I have a two column matrix, m. I have a vector of Booleans index, generated based on the sequence within m[,1]. I would like to replace some values in m[,2], with values from m[,1] but only where the same row in index is TRUE.
我有一个两列矩阵,m。我有一个布尔值索引,基于m [,1]内的序列生成。我想用m [,2]中的一些值替换m [,1]中的值,但仅限于索引中的同一行为TRUE的值。

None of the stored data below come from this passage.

-- ==== Sys2Proof/Laws/State.lean ====
section
/-! SUPPORT. One lemma per field per named update of the state, so that no later proof unfolds a record update. -/

namespace Sys2Proof.Machine

variable (b : Block) (s : State)

/-! ### `Block.fail` -/

@[simp] theorem Block.fail_phase (k : ErrKind) (c : SubCause) : (b.fail k c).phase = .failed := rfl
@[simp] theorem Block.fail_err (k : ErrKind) (c : SubCause) : (b.fail k c).err = k := rfl
@[simp] theorem Block.fail_esub (k : ErrKind) (c : SubCause) : (b.fail k c).esub = c := rfl
@[simp] theorem Block.fail_marker (k : ErrKind) (c : SubCause) : (b.fail k c).marker = b.marker := rfl
@[simp] theorem Block.fail_lbyte (k : ErrKind) (c : SubCause) : (b.fail k c).lbyte = b.lbyte := rfl
@[simp] theorem Block.fail_lcnt (k : ErrKind) (c : SubCause) : (b.fail k c).lcnt = b.lcnt := rfl
@[simp] theorem Block.fail_nacc (k : ErrKind) (c : SubCause) : (b.fail k c).nacc = b.nacc := rfl
@[simp] theorem Block.fail_rdrem (k : ErrKind) (c : SubCause) : (b.fail k c).rdrem = b.rdrem := rfl
@[simp] theorem Block.fail_rdgot (k : ErrKind) (c : SubCause) : (b.fail k c).rdgot = b.rdgot := rfl
@[simp] theorem Block.fail_lenbad (k : ErrKind) (c : SubCause) : (b.fail k c).lenbad = b.lenbad := rfl
@[simp] theorem Block.fail_bsel (k : ErrKind) (c : SubCause) : (b.fail k c).bsel = b.bsel := rfl
@[simp] theorem Block.fail_lobyte (k : ErrKind) (c : SubCause) : (b.fail k c).lobyte = b.lobyte := rfl
@[simp] theorem Block.fail_ssel (k : ErrKind) (c : SubCause) : (b.fail k c).ssel = b.ssel := rfl
@[simp] theorem Block.fail_cnt (k : ErrKind) (c : SubCause) : (b.fail k c).cnt = b.cnt := rfl
@[simp] theorem Block.fail_runrem (k : ErrKind) (c : SubCause) : (b.fail k c).runrem = b.runrem := rfl
@[simp] theorem Block.fail_runcode (k : ErrKind) (c : SubCause) : (b.fail k c).runcode = b.runcode := rfl
@[simp] theorem Block.fail_pixcnt (k : ErrKind) (c : SubCause) : (b.fail k c).pixcnt = b.pixcnt := rfl
@[simp] theorem Block.fail_consumed (k : ErrKind) (c : SubCause) : (b.fail k c).consumed = b.consumed := rfl
@[simp] theorem Block.fail_expect (k : ErrKind) (c : SubCause) : (b.fail k c).expect = b.expect := rfl
@[simp] theorem Block.fail_actual (k : ErrKind) (c : SubCause) : (b.fail k c).actual = b.actual := rfl

/-! ### `Block.takeByte` -/

@[simp] theorem Block.takeByte_phase : b.takeByte.phase = b.phase := rfl
@[simp] theorem Block.takeByte_err : b.takeByte.err = b.err := rfl
@[simp] theorem Block.takeByte_esub : b.takeByte.esub = b.esub := rfl
@[simp] theorem Block.takeByte_marker : b.takeByte.marker = b.marker := rfl
@[simp] theorem Block.takeByte_lbyte : b.takeByte.lbyte = b.lbyte := rfl
@[simp] theorem Block.takeByte_lcnt : b.takeByte.lcnt = b.lcnt := rfl
@[simp] theorem Block.takeByte_nacc : b.takeByte.nacc = b.nacc := rfl
@[simp] theorem Block.takeByte_rdrem : b.takeByte.rdrem = b.rdrem - 1 := rfl
@[simp] theorem Block.takeByte_rdgot : b.takeByte.rdgot = b.rdgot + 1 := rfl
@[simp] theorem Block.takeByte_lenbad : b.takeByte.lenbad = b.lenbad := rfl
@[simp] theorem Block.takeByte_bsel : b.takeByte.bsel = b.bsel := rfl
@[simp] theorem Block.takeByte_lobyte : b.takeByte.lobyte = b.lobyte := rfl
@[simp] theorem Block.takeByte_ssel : b.takeByte.ssel = b.ssel := rfl
@[simp] theorem Block.takeByte_cnt : b.takeByte.cnt = b.cnt := rfl
@[simp] theorem Block.takeByte_runrem : b.takeByte.runrem = b.runrem := rfl
@[simp] theorem Block.takeByte_runcode : b.takeByte.runcode = b.runcode := rfl
@[simp] theorem Block.takeByte_pixcnt : b.takeByte.pixcnt = b.pixcnt := rfl
@[simp] theorem Block.takeByte_consumed : b.takeByte.consumed = b.consumed + 1 := rfl
@[simp] theorem Block.takeByte_expect : b.takeByte.expect = b.expect := rfl
@[simp] theorem Block.takeByte_actual : b.takeByte.actual = b.actual := rfl

/-! ### `Block.acceptCount` -/

@[simp] theorem Block.acceptCount_phase (smp : Sample) : (b.acceptCount smp).phase = b.phase := rfl
@[simp] theorem Block.acceptCount_err (smp : Sample) : (b.acceptCount smp).err = b.err := rfl
@[simp] theorem Block.acceptCount_esub (smp : Sample) : (b.acceptCount smp).esub = b.esub := rfl
@[simp] theorem Block.acceptCount_marker (smp : Sample) : (b.acceptCount smp).marker = b.marker := rfl
@[simp] theorem Block.acceptCount_lbyte (smp : Sample) : (b.acceptCount smp).lbyte = b.lbyte := rfl
@[simp] theorem Block.acceptCount_lcnt (smp : Sample) : (b.acceptCount smp).lcnt = b.lcnt := rfl
@[simp] theorem Block.acceptCount_nacc (smp : Sample) : (b.acceptCount smp).nacc = b.nacc := rfl
@[simp] theorem Block.acceptCount_rdrem (smp : Sample) : (b.acceptCount smp).rdrem = b.rdrem := rfl
@[simp] theorem Block.acceptCount_rdgot (smp : Sample) : (b.acceptCount smp).rdgot = b.rdgot := rfl
@[simp] theorem Block.acceptCount_lenbad (smp : Sample) : (b.acceptCount smp).lenbad = b.lenbad := rfl
@[simp] theorem Block.acceptCount_bsel (smp : Sample) : (b.acceptCount smp).bsel = b.bsel := rfl
@[simp] theorem Block.acceptCount_lobyte (smp : Sample) : (b.acceptCount smp).lobyte = b.lobyte := rfl
@[simp] theorem Block.acceptCount_ssel (smp : Sample) : (b.acceptCount smp).ssel = true := rfl
@[simp] theorem Block.acceptCount_cnt (smp : Sample) : (b.acceptCount smp).cnt = smp := rfl
@[simp] theorem Block.acceptCount_runrem (smp : Sample) : (b.acceptCount smp).runrem = b.runrem := rfl
@[simp] theorem Block.acceptCount_runcode (smp : Sample) : (b.acceptCount smp).runcode = b.runcode := rfl
@[simp] theorem Block.acceptCount_pixcnt (smp : Sample) : (b.acceptCount smp).pixcnt = b.pixcnt := rfl
@[simp] theorem Block.acceptCount_consumed (smp : Sample) : (b.acceptCount smp).consumed = b.consumed := rfl
@[simp] theorem Block.acceptCount_expect (smp : Sample) : (b.acceptCount smp).expect = b.expect := rfl
@[simp] theorem Block.acceptCount_actual (smp : Sample) : (b.acceptCount smp).actual = b.actual := rfl

/-! ### `Block.acceptCode` -/

@[simp] theorem Block.acceptCode_phase (smp : Sample) : (b.acceptCode smp).phase = b.phase := rfl
@[simp] theorem Block.acceptCode_err (smp : Sample) : (b.acceptCode smp).err = b.err := rfl
@[simp] theorem Block.acceptCode_esub (smp : Sample) : (b.acceptCode smp).esub = b.esub := rfl
@[simp] theorem Block.acceptCode_marker (smp : Sample) : (b.acceptCode smp).marker = b.marker := rfl
@[simp] theorem Block.acceptCode_lbyte (smp : Sample) : (b.acceptCode smp).lbyte = b.lbyte := rfl
@[simp] theorem Block.acceptCode_lcnt (smp : Sample) : (b.acceptCode smp).lcnt = b.lcnt := rfl
@[simp] theorem Block.acceptCode_nacc (smp : Sample) : (b.acceptCode smp).nacc = b.nacc := rfl
@[simp] theorem Block.acceptCode_rdrem (smp : Sample) : (b.acceptCode smp).rdrem = b.rdrem := rfl
@[simp] theorem Block.acceptCode_rdgot (smp : Sample) : (b.acceptCode smp).rdgot = b.rdgot := rfl
@[simp] theorem Block.acceptCode_lenbad (smp : Sample) : (b.acceptCode smp).lenbad = b.lenbad := rfl
@[simp] theorem Block.acceptCode_bsel (smp : Sample) : (b.acceptCode smp).bsel = b.bsel := rfl
@[simp] theorem Block.acceptCode_lobyte (smp : Sample) : (b.acceptCode smp).lobyte = b.lobyte := rfl
@[simp] theorem Block.acceptCode_ssel (smp : Sample) : (b.acceptCode smp).ssel = false := rfl
@[simp] theorem Block.acceptCode_cnt (smp : Sample) : (b.acceptCode smp).cnt = b.cnt := rfl
@[simp] theorem Block.acceptCode_runrem (smp : Sample) : (b.acceptCode smp).runrem = b.cnt := rfl
@[simp] theorem Block.acceptCode_runcode (smp : Sample) : (b.acceptCode smp).runcode = smp := rfl
@[simp] theorem Block.acceptCode_pixcnt (smp : Sample) : (b.acceptCode smp).pixcnt = b.pixcnt := rfl
@[simp] theorem Block.acceptCode_consumed (smp : Sample) : (b.acceptCode smp).consumed = b.consumed := rfl
@[simp] theorem Block.acceptCode_expect (smp : Sample) : (b.acceptCode smp).expect = b.expect := rfl
@[simp] theorem Block.acceptCode_actual (smp : Sample) : (b.acceptCode smp).actual = b.actual := rfl

/-! ### `Block.pixelGone` -/

@[simp] theorem Block.pixelGone_phase : b.pixelGone.phase = b.phase := rfl
@[simp] theorem Block.pixelGone_err : b.pixelGone.err = b.err := rfl
@[simp] theorem Block.pixelGone_esub : b.pixelGone.esub = b.esub := rfl
@[simp] theorem Block.pixelGone_marker : b.pixelGone.marker = b.marker := rfl
@[simp] theorem Block.pixelGone_lbyte : b.pixelGone.lbyte = b.lbyte := rfl
@[simp] theorem Block.pixelGone_lcnt : b.pixelGone.lcnt = b.lcnt := rfl
@[simp] theorem Block.pixelGone_nacc : b.pixelGone.nacc = b.nacc := rfl
@[simp] theorem Block.pixelGone_rdrem : b.pixelGone.rdrem = b.rdrem := rfl
@[simp] theorem Block.pixelGone_rdgot : b.pixelGone.rdgot = b.rdgot := rfl
@[simp] theorem Block.pixelGone_lenbad : b.pixelGone.lenbad = b.lenbad := rfl
@[simp] theorem Block.pixelGone_bsel : b.pixelGone.bsel = b.bsel := rfl
@[simp] theorem Block.pixelGone_lobyte : b.pixelGone.lobyte = b.lobyte := rfl
@[simp] theorem Block.pixelGone_ssel : b.pixelGone.ssel = b.ssel := rfl
@[simp] theorem Block.pixelGone_cnt : b.pixelGone.cnt = b.cnt := rfl
@[simp] theorem Block.pixelGone_runrem : b.pixelGone.runrem = b.runrem - 1 := rfl
@[simp] theorem Block.pixelGone_runcode : b.pixelGone.runcode = b.runcode := rfl
@[simp] theorem Block.pixelGone_pixcnt : b.pixelGone.pixcnt = b.pixcnt + 1 := rfl
@[simp] theorem Block.pixelGone_consumed : b.pixelGone.consumed = b.consumed := rfl
@[simp] theorem Block.pixelGone_expect : b.pixelGone.expect = b.expect := rfl
@[simp] theorem Block.pixelGone_actual : b.pixelGone.actual = b.actual := rfl

/-! ### `Block.withSel` -/

@[simp] theorem Block.withSel_phase (k : Sel) : (b.withSel k).phase = k.phase := rfl
@[simp] theorem Block.withSel_err (k : Sel) : (b.withSel k).err = b.err := rfl
@[simp] theorem Block.withSel_esub (k : Sel) : (b.withSel k).esub = b.esub := rfl
@[simp] theorem Block.withSel_marker (k : Sel) : (b.withSel k).marker = b.marker := rfl
@[simp] theorem Block.withSel_lbyte (k : Sel) : (b.withSel k).lbyte = b.lbyte := rfl
@[simp] theorem Block.withSel_lcnt (k : Sel) : (b.withSel k).lcnt = b.lcnt := rfl
@[simp] theorem Block.withSel_nacc (k : Sel) : (b.withSel k).nacc = b.nacc := rfl
@[simp] theorem Block.withSel_rdrem (k : Sel) : (b.withSel k).rdrem = k.rdrem := rfl
@[simp] theorem Block.withSel_rdgot (k : Sel) : (b.withSel k).rdgot = k.rdgot := rfl
@[simp] theorem Block.withSel_lenbad (k : Sel) : (b.withSel k).lenbad = b.lenbad := rfl
@[simp] theorem Block.withSel_bsel (k : Sel) : (b.withSel k).bsel = k.bsel := rfl
@[simp] theorem Block.withSel_lobyte (k : Sel) : (b.withSel k).lobyte = b.lobyte := rfl
@[simp] theorem Block.withSel_ssel (k : Sel) : (b.withSel k).ssel = k.ssel := rfl
@[simp] theorem Block.withSel_cnt (k : Sel) : (b.withSel k).cnt = b.cnt := rfl
@[simp] theorem Block.withSel_runrem (k : Sel) : (b.withSel k).runrem = k.runrem := rfl
@[simp] theorem Block.withSel_runcode (k : Sel) : (b.withSel k).runcode = b.runcode := rfl
@[simp] theorem Block.withSel_pixcnt (k : Sel) : (b.withSel k).pixcnt = b.pixcnt := rfl
@[simp] theorem Block.withSel_consumed (k : Sel) : (b.withSel k).consumed = b.consumed := rfl
@[simp] theorem Block.withSel_expect (k : Sel) : (b.withSel k).expect = b.expect := rfl
@[simp] theorem Block.withSel_actual (k : Sel) : (b.withSel k).actual = b.actual := rfl

/-! ### `Block.sel` -/

@[simp] theorem Block.sel_phase : b.sel.phase = b.phase := rfl
@[simp] theorem Block.sel_rdgot : b.sel.rdgot = b.rdgot := rfl
@[simp] theorem Block.sel_rdrem : b.sel.rdrem = b.rdrem := rfl
@[simp] theorem Block.sel_runrem : b.sel.runrem = b.runrem := rfl
@[simp] theorem Block.sel_bsel : b.sel.bsel = b.bsel := rfl
@[simp] theorem Block.sel_ssel : b.sel.ssel = b.ssel := rfl

/-! ### `State.unpack` -/

@[simp] theorem State.unpack_blk (c : Sample) : (s.unpack c).blk = s.blk := rfl
@[simp] theorem State.unpack_src (c : Sample) : (s.unpack c).src = s.src := rfl
@[simp] theorem State.unpack_sink (c : Sample) : (s.unpack c).sink = s.sink := rfl
@[simp] theorem State.unpack_host (c : Sample) : (s.unpack c).host = s.host := rfl
@[simp] theorem State.unpack_rgb (c : Sample) : (s.unpack c).rgb = beatOf c := rfl
@[simp] theorem State.unpack_rst (c : Sample) : (s.unpack c).rst = s.rst := rfl
@[simp] theorem State.unpack_turns (c : Sample) : (s.unpack c).turns = s.turns := rfl

/-! ### `State.outPixel` -/

@[simp] theorem State.outPixel_blk (v : Beat) : (s.outPixel v).blk = s.blk := rfl
@[simp] theorem State.outPixel_src (v : Beat) : (s.outPixel v).src = s.src := rfl
@[simp] theorem State.outPixel_sink (v : Beat) : (s.outPixel v).sink = ⟨s.sink.beats ++ [v], s.sink.committed⟩ := rfl
@[simp] theorem State.outPixel_host (v : Beat) : (s.outPixel v).host = s.host := rfl
@[simp] theorem State.outPixel_rgb (v : Beat) : (s.outPixel v).rgb = s.rgb := rfl
@[simp] theorem State.outPixel_rst (v : Beat) : (s.outPixel v).rst = s.rst := rfl
@[simp] theorem State.outPixel_turns (v : Beat) : (s.outPixel v).turns = s.turns := rfl

/-! ### `State.withMoves` -/

@[simp] theorem State.withMoves_blk (ms : List SrcMove) : (s.withMoves ms).blk = s.blk := rfl
@[simp] theorem State.withMoves_src (ms : List SrcMove) : (s.withMoves ms).src = ⟨ms, s.src.cmds⟩ := rfl
@[simp] theorem State.withMoves_sink (ms : List SrcMove) : (s.withMoves ms).sink = s.sink := rfl
@[simp] theorem State.withMoves_host (ms : List SrcMove) : (s.withMoves ms).host = s.host := rfl
@[simp] theorem State.withMoves_rgb (ms : List SrcMove) : (s.withMoves ms).rgb = s.rgb := rfl
@[simp] theorem State.withMoves_rst (ms : List SrcMove) : (s.withMoves ms).rst = s.rst := rfl
@[simp] theorem State.withMoves_turns (ms : List SrcMove) : (s.withMoves ms).turns = s.turns := rfl

/-! ### `State.hostFail` -/

@[simp] theorem State.hostFail_blk (r : Report) : (s.hostFail r).blk = s.blk := rfl
@[simp] theorem State.hostFail_src (r : Report) : (s.hostFail r).src = s.src := rfl
@[simp] theorem State.hostFail_sink (r : Report) : (s.hostFail r).sink = ⟨[], s.sink.committed⟩ := rfl
@[simp] theorem State.hostFail_host (r : Report) : (s.hostFail r).host = { s.host with stage := .failed, report := some r } := rfl
@[simp] theorem State.hostFail_rgb (r : Report) : (s.hostFail r).rgb = s.rgb := rfl
@[simp] theorem State.hostFail_rst (r : Report) : (s.hostFail r).rst = s.rst := rfl
@[simp] theorem State.hostFail_turns (r : Report) : (s.hostFail r).turns = s.turns := rfl

/-! ### The host's bookkeeping -/

@[simp] theorem HostSide.begin_params (h : HostSide) : h.begin.params = h.params := rfl
@[simp] theorem HostSide.begin_stage (h : HostSide) : h.begin.stage = .awaitingIdentity := rfl
@[simp] theorem HostSide.begin_queried (h : HostSide) : h.begin.queried = false := rfl
@[simp] theorem HostSide.begin_line (h : HostSide) : h.begin.line = [] := rfl
@[simp] theorem HostSide.begin_sent (h : HostSide) : h.begin.sent = h.sent := rfl
@[simp] theorem HostSide.begin_rdata (h : HostSide) : h.begin.rdata = h.rdata := rfl
@[simp] theorem HostSide.begin_report (h : HostSide) : h.begin.report = none := rfl

end Sys2Proof.Machine
end

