theorem Block.Inv.pixelGone (h : k.Inv) (hp : k.phase = .payload) (hrun : k.runrem ≠ 0) : k.pixelGone.Inv := by
  obtain ⟨hpx, hrr⟩ := h.pixelGone_counts hp hrun
  have hle := h.pixels_le hp
  obtain ⟨hlen, hsum, hc, hbs, hss, hcnt, hsel⟩ := h.payload hp
  obtain ⟨h1, hpix⟩ := h.payloadAux hp
  refine Block.inv_of_payload hp (h.noError (by simp [hp])) ⟨h.lcntBound, h.naccBound, ?_, h.consumedBound⟩
    ⟨hlen, hsum, hc, hbs, hss, ?_, fun _ => hsel hrun⟩ ⟨h1, ?_⟩ <;>
    simp only [Block.pixelGone_pixcnt, Block.pixelGone_runrem, Block.pixelGone_cnt, Block.pixelGone_rdgot] <;> omega

/-! ### The ends -/

theorem Block.Inv.timeOut (h : k.Inv) (hb : k.busy = true) : k.timeOut.Inv := by
  refine Block.inv_of_failed rfl ?_ ?_ h.inBounds
  · rw [Block.timeOut, Block.fail_err]
    split <;> simp
  · obtain hp | hp | hp := k.busy_iff.1 hb <;> simp [Block.timeOut, tmoSub, hp]

theorem Block.Inv.finish (h : k.Inv) (hp : k.phase = .payload) (hrem : k.rdrem = 0) (hrun : k.runrem = 0) :
    k.finish.Inv := by
  obtain ⟨-, hk⟩ | ⟨-, -, hk⟩ | ⟨hb, hs, hk⟩ := k.finish_cases <;> rw [hk]
  · exact Block.inv_of_failed rfl (by simp) (by simp) h.inBounds
  · exact Block.inv_of_failed rfl (by simp) (by simp) h.inBounds
  · obtain ⟨herr, hesub, hexp, hact⟩ := h.noError (by simp [hp])
    obtain ⟨-, hsum, hc, hbs, hss, -, -⟩ := h.payload hp
    have hgot : k.rdgot.toNat = k.nacc.toNat := by simpa [hrem] using hsum
    have h2 : k.rdgot.toNat % 2 = 0 := by simpa [hb] using hbs
    have h4 : k.rdgot.toNat / 2 % 2 = 0 := by simpa [hs] using hss
    have hfour : k.nacc.toNat % 4 = 0 := by omega
    rw [hgot] at hc
    exact Block.inv_of_done rfl (h.noError (by simp [hp])) h.inBounds ⟨hrem, hrun, hb, hs, hfour, hc⟩

/-- Reset leaves the block good (R51 item 1, R52). -/
theorem Block.reset_inv : Block.reset.Inv := by constructor <;> decide

/-- `START` leaves the block good (R51 item 2). -/
theorem Block.armed_inv : Block.armed.Inv := by constructor <;> decide

/-- Every operation of the block that is a step of its own keeps a good block good (R51); RL.CNT and RL.COD are parts of
`RX.PHI` (R100). -/
theorem Block.Inv.blockMove {i : Instr} {f : Block → Block} (h : k.Inv) (hf : blockMove i = some f)
    (he : k.sel.enables i = true) (hparts : Laws.eventOf i ≠ .sampleDone) : (f k).Inv := by
  cases i with
  | rxMark b => cases hf; obtain ⟨hp, hg⟩ := (k.enables_rxMark b).1 he; exact h.mark hp hg
  | rxLcnt b => cases hf; obtain ⟨hp, hg⟩ := (k.enables_rxLcnt b).1 he; exact h.countDigit hp hg
  | rxLdig b => cases hf; exact h.lengthDigit ((k.enables_rxLdig b).1 he)
  | rxPlo b => cases hf; obtain ⟨hp, hrem, hrun, hb⟩ := (k.enables_rxPlo b).1 he; exact h.lowByte hp hrem hrun hb
  | rxPhi b => cases hf; obtain ⟨hp, hrem, hrun, hb⟩ := (k.enables_rxPhi b).1 he; exact h.highByte hp hrem hrun hb
  | rxTmo => cases hf; exact h.timeOut (blockMove_busy (i := .rxTmo) rfl he)
  | fin => cases hf; obtain ⟨hp, hrem, hrun⟩ := k.enables_fin.1 he; exact h.finish hp hrem hrun
  | rlCnt _ | rlCod _ => exact absurd rfl hparts
  | rlEmit => cases hf; obtain ⟨hp, hrun⟩ := k.enables_rlEmit.1 he; exact h.pixelGone hp hrun
  | _ => simp [Machine.blockMove] at hf

end

end Sys2Proof.Machine
end

-- ==== The invariants of the whole state ====
section
/-! SUPPORT. Every operation that is a step of its own keeps `State.Inv`: the block's operations by way of the block,
the host's by way of the stage they leave the capture at. -/

namespace Sys2Proof.Machine

section
variable {s t : State} {i : Instr} {f : Block → Block}

/-- The invariants say nothing of the stream, the unpacker's result, the turns to come, the bytes sent and the last
register read. -/
theorem State.Inv.withRest (h : s.Inv) (src : Source) (rgb : Beat) (turns : List Turn) (sent : List Byte)
    (rdata : RegWord) : State.Inv { s with
      src := src, rgb := rgb, turns := turns, host := { s.host with sent := sent, rdata := rdata } } :=
  ⟨h.blk, h.rstHeld, h.report, h.identity, h.queried, h.ready, h.result, h.beats, h.image⟩

/-! ### The block moves -/

/-- A move of a busy block keeps a good state good if it keeps the block good and counts its beats: the host waits in
`H.RUN` or is outside a capture, and reset is released. -/
theorem State.Inv.moveBusy (h : s.Inv) (hbusy : s.blk.busy = true) (hblk : t.blk.Inv) (hhost : t.host = s.host)
    (hrst : t.rst = s.rst)
    (hbeats : s.sink.beats.length = s.blk.pixcnt.toNat → t.sink.beats.length = t.blk.pixcnt.toNat) : t.Inv := by
  have hready : ¬ (s.host.stage = .awaitingIdentity ∨ s.host.stage = .identified ∨ s.host.stage = .checked) :=
    fun hst => by simp [h.ready hst] at hbusy
  have hresult : s.host.stage ≠ .captured := fun hst => by simp [Block.busy_iff, h.result hst] at hbusy
  have hidle : s.blk.phase ≠ .idle := fun hp => by simp [Block.busy_iff, hp] at hbusy
  have hrst' : s.rst ≠ true := fun hr => hidle (by rw [h.rstHeld hr]; rfl)
  exact ⟨hblk, fun hr => absurd (hrst ▸ hr) hrst', hhost ▸ h.report, hhost ▸ h.identity, hhost ▸ h.queried,
    fun hst => absurd (hhost ▸ hst) hready, fun hst => absurd (hhost ▸ hst) hresult,
    fun hst _ => hbeats (h.beats (hhost ▸ hst) hidle), fun hst => absurd (.inr (.inr (hhost ▸ hst))) hready⟩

I'm sure there is an good way to do this without looping, but I can't get my head around it at the moment. I have tried many ways but failed. Here is my code:
我确信有一个很好的方法可以在没有循环的情况下做到这一点,但我现在无法理解它。我尝试了很多方法但失败了。这是我的代码:
m <- matrix(nrow=20,ncol=2)
m[,2] <- 0
m[,1] <- c(0, 0, 0, 1, 1, 1, -1, 1, 1, 1, 1, -1, -1, -1, -1, -1, 1, 1, 1, 1)
index <- (m[,1]==Lag(m[,1])) & (m[,1]!=Lag(m[,1],2))
I would appreciate any insight on an elegant way to achieve the correct result.
我希望能够以优雅的方式获得正确的结果。
Thank you.
谢谢。
1 个解决方案
#1
1
This should work:
这应该工作:
m[which(index),2] <- m[which(index),1]
gives you
给你
> m
[,1] [,2]
[1,] 0 0
[2,] 0 0
[3,] 0 0
[4,] 1 0
[5,] 1 1
[6,] 1 0
[7,] -1 0
[8,] 1 0
[9,] 1 1
[10,] 1 0
[11,] 1 0
[12,] -1 0
[13,] -1 -1
[14,] -1 0
[15,] -1 0
[16,] -1 0
[17,] 1 0
[18,] 1 1
[19,] 1 0
[20,] 1 0
Note that m[index,2] etc. would also work if there were no NA values in index.
请注意,如果索引中没有NA值,m [index,2]等也会起作用。
#1
1
This should work:
这应该工作:
m[which(index),2] <- m[which(index),1]
gives you
给你
> m
[,1] [,2]
[1,] 0 0
[2,] 0 0
[3,] 0 0
[4,] 1 0
[5,] 1 1
[6,] 1 0
[7,] -1 0
[8,] 1 0
[9,] 1 1
[10,] 1 0
[11,] 1 0
[12,] -1 0
[13,] -1 -1
[14,] -1 0
[15,] -1 0
[16,] -1 0
[17,] 1 0
[18,] 1 1
[19,] 1 0
[20,] 1 0
Note that m[index,2] etc. would also work if there were no NA values in index.
请注意,如果索引中没有NA值,m [index,2]等也会起作用。